TASK DESCRIPTION – For each line of the listing below that contains the string "Obligations", copy the line.

┌─ PROVIDED RECORDS

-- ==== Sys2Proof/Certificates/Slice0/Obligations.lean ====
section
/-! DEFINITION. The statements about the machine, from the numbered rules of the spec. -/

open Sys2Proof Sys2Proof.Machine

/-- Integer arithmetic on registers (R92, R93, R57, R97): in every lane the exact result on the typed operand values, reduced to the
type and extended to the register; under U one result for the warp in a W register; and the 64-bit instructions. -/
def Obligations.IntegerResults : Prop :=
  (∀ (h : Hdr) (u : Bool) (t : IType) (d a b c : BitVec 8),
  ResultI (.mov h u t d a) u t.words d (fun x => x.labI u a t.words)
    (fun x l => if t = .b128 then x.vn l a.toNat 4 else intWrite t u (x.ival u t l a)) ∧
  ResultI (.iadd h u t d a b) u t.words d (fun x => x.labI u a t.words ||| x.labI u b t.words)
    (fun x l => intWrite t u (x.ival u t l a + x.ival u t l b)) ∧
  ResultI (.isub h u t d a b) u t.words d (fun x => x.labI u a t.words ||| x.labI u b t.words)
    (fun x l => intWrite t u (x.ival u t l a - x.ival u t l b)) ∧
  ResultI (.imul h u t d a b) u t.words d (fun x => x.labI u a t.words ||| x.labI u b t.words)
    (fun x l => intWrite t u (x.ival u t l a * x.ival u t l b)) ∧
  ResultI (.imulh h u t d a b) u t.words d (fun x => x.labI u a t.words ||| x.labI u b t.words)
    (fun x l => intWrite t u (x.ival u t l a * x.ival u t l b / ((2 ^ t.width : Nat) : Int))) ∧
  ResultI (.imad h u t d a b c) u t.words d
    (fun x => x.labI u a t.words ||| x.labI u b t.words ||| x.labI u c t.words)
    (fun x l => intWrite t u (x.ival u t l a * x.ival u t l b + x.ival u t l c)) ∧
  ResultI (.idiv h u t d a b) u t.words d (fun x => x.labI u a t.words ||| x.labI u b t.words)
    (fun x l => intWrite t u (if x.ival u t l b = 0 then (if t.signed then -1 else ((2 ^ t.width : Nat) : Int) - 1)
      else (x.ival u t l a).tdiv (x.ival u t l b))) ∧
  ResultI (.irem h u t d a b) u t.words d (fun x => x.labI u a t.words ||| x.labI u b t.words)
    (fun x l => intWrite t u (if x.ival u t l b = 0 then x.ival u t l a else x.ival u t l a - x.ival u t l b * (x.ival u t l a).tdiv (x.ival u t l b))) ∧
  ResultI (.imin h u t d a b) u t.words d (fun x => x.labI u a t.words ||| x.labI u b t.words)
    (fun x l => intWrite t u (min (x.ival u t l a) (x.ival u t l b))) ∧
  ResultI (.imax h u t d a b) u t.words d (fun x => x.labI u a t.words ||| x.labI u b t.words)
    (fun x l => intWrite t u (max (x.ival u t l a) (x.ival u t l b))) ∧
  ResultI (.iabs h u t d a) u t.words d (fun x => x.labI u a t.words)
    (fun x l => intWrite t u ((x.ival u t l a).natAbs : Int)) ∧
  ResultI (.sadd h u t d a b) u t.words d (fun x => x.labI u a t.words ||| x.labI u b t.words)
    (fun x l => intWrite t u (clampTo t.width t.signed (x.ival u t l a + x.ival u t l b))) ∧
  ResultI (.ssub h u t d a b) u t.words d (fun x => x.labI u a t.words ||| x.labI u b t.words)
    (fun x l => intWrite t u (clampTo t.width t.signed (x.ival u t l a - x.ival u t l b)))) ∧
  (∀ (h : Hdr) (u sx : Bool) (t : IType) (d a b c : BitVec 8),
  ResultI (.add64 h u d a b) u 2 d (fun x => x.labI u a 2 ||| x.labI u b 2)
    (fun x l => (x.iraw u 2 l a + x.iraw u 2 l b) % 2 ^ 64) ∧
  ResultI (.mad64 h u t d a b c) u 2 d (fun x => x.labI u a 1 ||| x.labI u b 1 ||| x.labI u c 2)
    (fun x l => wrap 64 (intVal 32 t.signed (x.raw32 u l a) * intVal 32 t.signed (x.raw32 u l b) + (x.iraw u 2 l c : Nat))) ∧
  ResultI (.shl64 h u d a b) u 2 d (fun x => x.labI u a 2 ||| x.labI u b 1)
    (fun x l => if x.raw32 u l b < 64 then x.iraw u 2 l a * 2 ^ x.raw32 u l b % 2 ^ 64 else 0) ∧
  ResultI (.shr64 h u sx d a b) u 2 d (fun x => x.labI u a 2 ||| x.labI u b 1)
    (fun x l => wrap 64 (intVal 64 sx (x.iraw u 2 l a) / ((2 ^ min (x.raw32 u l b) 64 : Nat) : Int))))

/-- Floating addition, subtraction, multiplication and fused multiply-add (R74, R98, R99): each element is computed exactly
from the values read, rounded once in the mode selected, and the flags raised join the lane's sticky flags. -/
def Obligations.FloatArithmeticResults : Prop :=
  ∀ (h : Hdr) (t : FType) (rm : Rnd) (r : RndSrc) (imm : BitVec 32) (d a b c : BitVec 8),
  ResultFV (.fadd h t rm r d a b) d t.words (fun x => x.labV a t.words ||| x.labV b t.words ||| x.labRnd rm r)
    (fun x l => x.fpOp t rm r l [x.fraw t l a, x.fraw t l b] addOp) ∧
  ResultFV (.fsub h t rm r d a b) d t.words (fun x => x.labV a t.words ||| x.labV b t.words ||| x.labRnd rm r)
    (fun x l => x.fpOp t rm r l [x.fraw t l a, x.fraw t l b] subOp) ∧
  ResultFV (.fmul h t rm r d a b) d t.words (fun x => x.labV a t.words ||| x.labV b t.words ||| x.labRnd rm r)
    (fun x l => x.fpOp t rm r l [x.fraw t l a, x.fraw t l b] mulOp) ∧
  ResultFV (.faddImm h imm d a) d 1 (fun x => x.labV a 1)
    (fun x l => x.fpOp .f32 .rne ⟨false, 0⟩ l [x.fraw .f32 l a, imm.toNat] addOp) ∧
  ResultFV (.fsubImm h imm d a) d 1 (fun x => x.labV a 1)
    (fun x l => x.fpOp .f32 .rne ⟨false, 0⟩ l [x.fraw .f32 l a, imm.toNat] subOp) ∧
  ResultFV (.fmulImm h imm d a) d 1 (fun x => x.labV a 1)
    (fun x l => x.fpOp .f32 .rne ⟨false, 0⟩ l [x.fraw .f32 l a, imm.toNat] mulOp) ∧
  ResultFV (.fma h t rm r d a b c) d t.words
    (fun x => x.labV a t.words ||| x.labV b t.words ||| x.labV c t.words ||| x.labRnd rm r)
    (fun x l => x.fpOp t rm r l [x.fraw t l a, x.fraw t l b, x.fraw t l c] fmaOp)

└─

ANSWER SPACE –
-- ==== Sys2Proof/Certificates/Slice0/Obligations.lean ====
def Obligations.IntegerResults : Prop :=
def Obligations.FloatArithmeticResults : Prop :=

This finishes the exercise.